El acoso escolar no es más que una enorme piscina que espera ansiosa a que otro niño salte de cabeza desde el trampolín más alto. El problema no es la altura, sino que la piscina está vacía. Está vacía y aun así, nos salpica a todos.

Resultado de imagen de acoso escolar mafaldaEn enero de 2016, Diego, un niño madrileño de 11 años, se arroja por la ventana de su casa. Todo apunta a que ha sufrido acoso escolar durante los últimos años. Sus padres, que parecen estar incluso más muertos que el propio niño, consiguen abrir una investigación contra el centro en el que estudiaba su hijo, para inculpar tanto a profesores como a alumnos, para hacer justicia.

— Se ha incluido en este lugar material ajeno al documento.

-- ==== Sys2Proof/Machine/Utilities.lean ====
section
/-! DEFINITION. Machine/Utilities.lean: SET_UTILITY, UTILITY_STATUS, the fault lines, and the loss and return of service (R117,
R118, R122, R123, R125, R127, R128). -/

namespace Sys2Proof.Machine

/-- A lane that loses its grant (R90): SUSPENDED, and for a FLUSH with its delivered count at 0. -/
def State.suspend (s : State) (b : Bay) : State :=
  let l := s.lane b
  let again : Bool := l.service == some .wash && (s.stepOf b).kind == .flush
  s.setLane b { l with st := .suspended, delivered := if again then 0 else l.delivered }

/-- The grants made kept claims, each in its place in the queue (R123 item 1), in the order in which they were granted; one whose saturated
number and priority a waiting claim has too goes behind that claim (R119 item 3). Both are the model's choice (log 32). -/
def Util.lose (x : Util) : Util :=
  { x with claims := x.grants.foldl (fun q c => insertClaim { c with kept := true } q) x.claims, grants := [] }

/-- A utility that went out of service (R123): kept claims, its holders suspended, and UTILITY_LOST raised. -/
def State.loseUtility (s : State) (u : UtilId) (plantFault : Bool) : State :=
  let holders := (s.util u).grants
  let s1 := s.setUtil u (s.util u).lose
  let s2 := holders.foldl (fun t c => t.suspend c.lane) s1
  s2.raiseYard (.utilityLost u plantFault holders.length)

/-- A utility's record stored whole, with the effect of R117 on its service state: out of service, back to service (R125, the grants
made counted for UTILITY_BACK, log 9), or neither. The second component is the tasks that follow. -/
def State.storeService (s : State) (u : UtilId) (x : Util) (plantFault : Bool) : State × List Task :=
  let was := (s.util u).inService
  let s1 := s.setUtil u x
  match was, x.inService with
  | true, false => (s1.loseUtility u plantFault, [])
  | false, true => (s1.setUtil u { x with returning := some 0 }, [.judge u, .back u])
  | true, true => (s1, [])
  | false, false => (s1, [])

/-- The plant-fault flag set from its line (R118). -/
def State.putFault (s : State) (u : UtilId) (v : Bool) : State :=
  let x := s.storeService u { s.util u with fault := v } true
  x.1.settle x.2

/-- A utility's claim or grant as sent (11.5). -/
def Claim.bytes (c : Claim) (grant : Bool) : List Byte :=
  [byte (bayNum c.lane), byte ((if c.urgent then 1 else 0) + (if c.kept && !grant then 2 else 0))] ++ bytes4 c.arrival

/-- A utility's grants by ascending lane number (R128). -/
def Util.grantsByLane (x : Util) : List Claim := allBays.flatMap fun b => x.grants.filter fun c => c.lane == b

/-- The utility record (11.5). -/
def State.utilBytes (s : State) (u : UtilId) : List Byte :=
  let x := s.util u
  [byte (utilCode u), byte x.capacity,
    byte ((if x.offline then 1 else 0) + (if x.fault then 2 else 0) + (if x.inService then 4 else 0)), byte (cargoCode x.cargo)] ++
  bytes4 x.counter ++ [byte x.grants.length, byte x.claims.length] ++
  x.grantsByLane.flatMap (·.bytes true) ++ x.claims.flatMap (·.bytes false)

/-- UTILITY_STATUS (R128). -/
def answerUtilityStatus (s : State) : State × Reply :=
  (s, { result := .ok, fields := allUtils.flatMap s.utilBytes, prior := false,
        limited := allUtils.any fun u => (s.util u).counter == Config.max32 })

/-- Whether SET_UTILITY must refuse a class change (R127 item 3). -/
def Util.classFixed (x : Util) (u : UtilId) (cargo : Option Cargo) : Bool :=
  isFillLine u && !(cargo == x.cargo) && !(x.grants.isEmpty && x.claims.isEmpty)

/-- An accepted SET_UTILITY (R127): cargo class, then capacity, then the offline flag. A capacity raised on a utility that stays in
service has its queue judged (R122); a return to service is judged at the new capacity. -/
def State.setUtility (s : State) (u : UtilId) (capacity : Nat) (offline : Bool) (cargo : Option Cargo) : State :=
  let x := s.util u
  let y := { x with cargo := cargo, capacity := capacity, offline := offline }
  let z := s.storeService u y false
  let raised : Bool := x.inService && y.inService && decide (x.capacity < capacity)
  z.1.settle (if raised then [.judge u] else z.2)

/-- SET_UTILITY (R127). Its reply is the utility's record afterwards; Limited follows its arrival counter (log 23). -/
def answerSetUtility (utility capacity offline cargo : Byte) (s : State) : State × Reply :=
  match util? utility, bool? offline, cargoOrNone? cargo with
  | some u, some off, some c =>
    if 6 < capacity.toNat then (s, .refuse .badValue)
    else if isFillLine u = false ∧ c.isSome = true then (s, .refuse .badValue)
    else if (s.util u).classFixed u c then (s, .refuse .wrongState)
    else
      let s1 := s.setUtility u capacity.toNat off c
      (s1, { result := .ok, fields := s1.utilBytes u, prior := false, limited := (s1.util u).counter == Config.max32 })
  | _, _, _ => (s, .refuse .badValue)

/-- The fault line rises (R118): the pin and the flag. -/
def State.faultRise (s : State) (u : UtilId) : State := s.putFault u true
/-- The fault line falls (R118). -/
def State.faultFall (s : State) (u : UtilId) : State := s.putFault u false

end Sys2Proof.Machine
end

Otros padres, aprovechando el revuelo mediático, se suman a la causa y hacen público el caso de María, una niña que se había tragado más de una docena de pastillas para escapar del mismo suplicio que sufría Diego. “En ese colegio están pasando cosas raras”, declara el padre de Diego. La investigación se cierra. Los claros indicios presentes en la carta de despedida del niño, la repercusión mediática  y el apoyo recibido desde todo el territorio nacional empujan a que se reabra el caso. Pero claro está, nada es suficiente.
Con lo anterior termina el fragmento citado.